To solve the problem step by step, we will follow the reasoning presented in the video transcript. ### Step 1: Identify the given parameters - Mass of the particle, \( m = 10^{-3} \, \text{kg} \) - Charge of the particle, \( q = 1.0 \, \text{C} \) - Electric field, \( \hat{E}(t) = E_0 \sin(\omega t) \hat{i} \) where \( E_0 = 1.0 \, \text{N/C} \) and \( \omega = 10^3 \, \text{rad/s} \) ### Step 2: Calculate the force on the particle The force \( F \) acting on the particle due to the electric field is given by: \[ F = q \hat{E}(t) = q E_0 \sin(\omega t) \hat{i} \] Substituting the values: \[ F = 1.0 \cdot 1.0 \sin(10^3 t) \hat{i} = \sin(10^3 t) \hat{i} \, \text{N} \] ### Step 3: Relate force to acceleration According to Newton's second law, \( F = m a \), where \( a \) is the acceleration.

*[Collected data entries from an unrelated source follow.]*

/-- `special` of R55: the pattern for a NaN or an infinity, by the conversion matrix (R60). -/
def specialPat (f : Fmt) (x : Val) (nanz : Bool) (st : FpSt) : Nat × FpSt :=
  match x with
  | .nan s sig =>
    if f.kind = 2 then (if nanz then 0 else signPat f s + maxPat f, st.raise flNv)
    else (signPat f s + nanPat f, if sig then st.raise flNv else st)
  | .inf s =>
    if f.kind = 0 then (signPat f s + infPat f, st)
    else (signPat f s + maxPat f, st.raise flNv)
  | .fin _ _ _ _ => (0, st)

/-- `enc(f, x, rm)` for a floating-point format (R55 to R60). -/
def enc (f : Fmt) (x : Val) (rm : Nat) (nanz : Bool) (st : FpSt) : Nat × FpSt :=
  let (r, st) := if rm = 4 then srand st else (0, st)
  match x with
  | .fin s m e stk =>
    if m = 0 ∧ stk = false then (signPat f s, st) else
    let p : Int := f.mb + 1
    let emin : Int := 1 - f.bias
    let maxE : Int := (maxPat f >>> f.mb : Nat) - (f.bias : Int) - f.mb
    let maxM := maxPat f % 2 ^ f.mb + 2 ^ f.mb
    let rm' := if rm = 4 ∧ magAbove m e stk maxM maxE = true then 0 else rm
    let lg := magLog m e
    let ee := max lg emin
    let (n, inexact) := roundUnits s m e stk (ee - p + 1) rm' r
    let pat := (ee - emin).toNat * 2 ^ f.mb + n
    if pat > maxPat f then (overflowPat f s rm', st.raise (flOf ||| flNx))
    else
      let st := if inexact then st.raise flNx else st
      let st := if inexact ∧ lg < emin then st.raise flUf else st
      (signPat f s + pat, st)
  | _ => specialPat f x nanz st

/-- The limit of an integer type on the side of a sign (R55). -/
def intLimit (w : Nat) (signed s : Bool) : Nat :=
  if signed then (if s then 2 ^ (w - 1) else 2 ^ (w - 1) - 1) else (if s then 0 else 2 ^ w - 1)

/-- The w-bit pattern of a magnitude with a sign. -/
def intPat (w : Nat) (s : Bool) (n : Nat) : Nat := if s then (2 ^ w - n % 2 ^ w) % 2 ^ w else n % 2 ^ w

/-- `enc` for an integer target of w bits (R55, column D of R60). -/
def encInt (w : Nat) (signed : Bool) (x : Val) (rm : Nat) (st : FpSt) : Nat × FpSt :=
  let (r, st) := if rm = 4 then srand st else (0, st)
  match x with
  | .nan _ _ => (0, st.raise flNv)
  | .inf s => (intPat w s (intLimit w signed s), st.raise flNv)
  | .fin s m e stk =>
    let lim := intLimit w signed s
    let rm' := if rm = 4 ∧ magAbove m e stk lim 0 = true then 0 else rm
    let (n, inexact) := roundUnits s m e stk 0 rm' r
    if n > lim then (intPat w s lim, st.raise flNv)
    else (intPat w s n, if inexact then st.raise flNx else st)

/-! ## The arithmetic helpers (R54) -/

def Val.isNan : Val → Bool
  | .nan _ _ => true
  | _ => false

def Val.isSig : Val → Bool
  | .nan _ sig => sig
  | _ => false

def Val.isInf : Val → Bool
  | .inf _ => true
  | _ => false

Therefore, we can write: \[ m a = \sin(10^3 t) \] Thus, the acceleration \( a \) is given by: \[ a = \frac{F}{m} = \frac{\sin(10^3 t)}{10^{-3}} = 10^3 \sin(10^3 t) \, \text{m/s}^2 \] ### Step 4: Relate acceleration to velocity Acceleration is the rate of change of velocity: \[ a = \frac{dv}{dt} \] So, we can express this as: \[ \frac{dv}{dt} = 10^3 \sin(10^3 t) \] ### Step 5: Integrate to find velocity To find the velocity \( v \), we integrate the acceleration: \[ dv = 10^3 \sin(10^3 t) dt \] Integrating both sides: \[ v = \int 10^3 \sin(10^3 t) dt \] The integral of \( \sin(kt) \) is \( -\frac{1}{k} \cos(kt) + C \), where \( k = 10^3 \): \[ v = -\frac{10^3}{10^3} \cos(10^3 t) + C = -\cos(10^3 t) + C \] Since the particle is initially at rest (\( v = 0 \) at \( t = 0 \)): \[ 0 = -\cos(0) + C \implies C = 1 \] Thus, the velocity becomes: \[ v(t) = 1 - \cos(10^3 t) \] ### Step 6: Find the maximum velocity The maximum value of \( v(t) \) occurs when \( \cos(10^3 t) \) is at its minimum value, which is -1: \[ v_{\text{max}} = 1 - (-1) = 2 \, \text{m/s} \] ### Conclusion The maximum speed attained by the particle is: \[ \boxed{2 \, \text{m/s}} \]